Address of the unphased genotypes in .bed format. If there is a @ in the address, @ is replaced by the chromosome numbers in the range of chr_range for each chromosome (chr_range is an optional parameters for this script).

‘–imp’str

Address of hdf5 files with imputed parental genotypes (without .hdf5 suffix). If there is a @ in the address, @ is replaced by the chromosome numbers in the range of chr_range (chr_range is an optional parameters for this script).

‘–chr_range’

number of the chromosomes to be imputed. Should be a series of ranges with x-y format or integers.

‘–out’str, default=./

The summary statistics will output to this path, one file for each chromosome. If the path contains ‘@’, the ‘@’ will be replaced with the chromosome number. Otherwise, the summary statistics will be output to the given path with file names chr_1.sumstats.gz, chr_2.sumstats.gz, etc. for the text sumstats, and chr_1.sumstats.hdf5, etc. for the HDF5 sumstats

‘–pedigree’str

Address of pedigree file. Must be provided if not providing imputed parental genotypes.

‘–parsum’

Regress onto proband and sum of (imputed/observed) maternal and paternal genotypes. Default uses separate paternal and maternal genotypes when available.

‘–fit_sib’

Fit indirect effect from sibling

‘–covar’str

Path to file with covariates: plain text file with columns FID, IID, covar1, covar2, ..

‘–phen_index’int, default=1

If the phenotype file contains multiple phenotypes, which phenotype should be analysed (default 1, first)

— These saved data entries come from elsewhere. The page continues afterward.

-- ==== Sys2Proof/Laws/FramesOps.lean ====
section
/-! SUPPORT. Frames of the operations every command shares: registers, clocks, events, packets, Clay.
One lemma for each operation, of the parts of the state that it leaves as they were. -/

namespace Sys2Proof.Laws

open Sys2Proof.Machine
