end Sys2Proof.Laws
end

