-- ==== Sys2Proof/Laws/FramesField.lean ====
section
/-! SUPPORT. Frames of field registers, the link, the timebase and the barrier.
One lemma for each operation, of the parts of the state that it leaves as they were. -/

namespace Sys2Proof.Laws

open Sys2Proof.Machine
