-- ==== Sys2Proof/Laws/FramesChain.lean ====
section
/-! SUPPORT. Frames of the chain, the requests that act on the field side, and events.
One lemma for each operation, of the parts of the state that it leaves as they were. -/

namespace Sys2Proof.Laws

open Sys2Proof.Machine
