-- ==== Sys2Proof/Laws/FramesSection.lean ====
section
/-! SUPPORT. Frames of section control.
One lemma for each operation, of the parts of the state that it leaves as they were. -/

namespace Sys2Proof.Laws

open Sys2Proof.Machine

‘–min_maf’float, default=0.01

Ignore SNPs with minor allele frequency below min_maf (default 0.01)

‘–threads’int

Number of threads to use for IBD inference. Uses all available by default.

‘–max_missing’float, default=5

Ignore SNPs with greater percent missing calls than max_missing (default 5)

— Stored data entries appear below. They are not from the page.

/-- Settles O35: each tick moves TB to its moment and hands on one command; what the gate drive makes of it leaves
the order of the channel. -/
theorem channelsActAtTheirTicks : Obligations.ChannelsActAtTheirTicks := by
  unfold Obligations.ChannelsActAtTheirTicks
  intro s n
  refine ⟨fun e q hq hclay => edgeExecuteCompletes hq hclay, fun k hgen hnext => generatorEdgeCompletes hgen hnext,
    fun hgen => periodBoundaryCompletes hgen, fun h => countingPeriodEndCompletes h, fun hwait hgrant => ?_⟩
  intro f u hroom
  exact staggerEnergiseCompletes hwait hgrant rfl hroom

end Sys2Proof.Proofs

/-! Trips: the gate drive they take from their driver, and the ends of their timers (R218 to R221). -/

namespace Sys2Proof.Proofs

open Sys2Proof.Machine Sys2Proof.Safety Sys2Proof.Laws

variable {n d m : Fin 32} {s t u : State}

theorem leader_leader (s : State) (d : Fin 32) : leader s (leader s d) = leader s d := by
  unfold leader
  split
  · next h =>
    rw [if_neg]
    have hd := d.isLt
    have hodd : (Fin.ofNat 32 (d.val - 1)).val % 2 = 0 := by
      simp only [Bool.and_eq_true, decide_eq_true_eq] at h
      rw [Fin.val_ofNat]
      omega
    rw [hodd]
    simp
  · rfl

theorem driverOn_of_held (h : held s n = true) : driverOn s n = false := by
  simp [driverOn, h]

theorem driverOn_of_tripped (h : s.out.ch[leader s n].tripped = true) : driverOn s n = false :=
  driverOn_of_held (by simp only [held, h, Bool.true_or])

theorem driverOn_of_shortHeld (h : s.out.ch[n].shortHeld = true) : driverOn s n = false :=
  driverOn_of_held (by simp only [held, h, Bool.true_or, Bool.or_true])

theorem driverOn_of_hot (h : s.out.ch[n].hot = true) : driverOn s n = false :=
  driverOn_of_held (by simp only [held, h, Bool.or_true])

/-- What a channel is commanded to do, its records and its timers, less what a trip changes. -/
def untripped (c : Chan) : Chan :=
  { c with tripped := false, latched := false, trips := 0, clean := 0, tripInPeriod := false, tripPeriods := 0,
           lastSrc := .overcurrent, retryFrom := none, turns := [], acts := [] }

theorem untripped_countTrip (k : Nat) (src : TripSrc) (c : Chan) : untripped (countTrip k src c) = untripped c := by
  unfold countTrip
  split <;> rfl

theorem untripped_fields {c c' : Chan} (h : untripped c = untripped c') :
    c.shorts = c'.shorts ∧ c.blanking = c'.blanking := by
  simp only [untripped, Chan.mk.injEq] at h
  simp only [h, and_self]

/-! ## One trip -/

theorem trip_ch (d : Fin 32) (src : TripSrc) (s : State) : ∃ r : Option Frame48, ∀ m : Fin 32,
    (trip d src s).out.ch[m] = if m = leader s d then
      { countTrip (latchN s (leader s d).val) src s.out.ch[m] with tripped := true, retryFrom := r }
      else s.out.ch[m] := by
  unfold trip
  extract_lets x was at' retry u
  refine ⟨retry, fun m => ?_⟩
  have hu : u.out.ch[m] = if m = leader s d then
      { countTrip (latchN s (leader s d).val) src s.out.ch[m] with tripped := true, retryFrom := retry }
      else s.out.ch[m] := by
    rw [Fin.getElem_fin, setCh_get]
    split
    · next h => subst h; rfl
    · rfl
  split
  · exact (by simp [noteLatch] : (noteLatch x u).out.ch[m] = u.out.ch[m]).trans hu
  · exact hu

theorem trip_out (d : Fin 32) (src : TripSrc) (s : State) :
    { (trip d src s).out with ch := s.out.ch } = s.out := by
  unfold trip
  extract_lets x was at' retry u
  have hu : { u.out with ch := s.out.ch } = s.out := by simp [u, setCh]
  have hout : (if u.out.ch[x].latched && !was then noteLatch x u else u).out = u.out := by
    split
    · simp [noteLatch]
    · rfl
  exact (congrArg (fun o : Outputs => { o with ch := s.out.ch }) hout).trans hu

/-- What a trip leaves: the commands, the place of every driver, the other supervision and, where drive goes, that it
goes. -/
structure Trips (s t : State) : Prop where
  ch : ∀ m : Fin 32, untripped t.out.ch[m] = untripped s.out.ch[m]
  out : { t.out with ch := s.out.ch } = s.out
  off : ∀ m : Fin 32, driverOn s m = false → driverOn t m = false
  only : Only [.barr, .out, .ev] s t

‘–batch_size’int, default=100000

Batch size of SNPs to load at a time (reduce to reduce memory requirements)

‘–no_hdf5_out’

Suppress HDF5 output of summary statistics

‘–no_txt_out’

Suppress text output of summary statistics

‘–missing_char’str, default=NA

Missing value string in phenotype file (default NA)

‘–tau_init’float, default=1

Initial value for ratio between shared family environmental variance and residual variance

Results:
sumstats.gz

For each chromosome, a gzipped text file containing the SNP level summary statistics.

snipar.scripts.gwas.main(args)[source]

“Calling this function with args is equivalent to running this script from commandline with the same arguments. Args:

args: list

list of all the desired options and arguments. The possible values are all the values you can pass this script from commandline.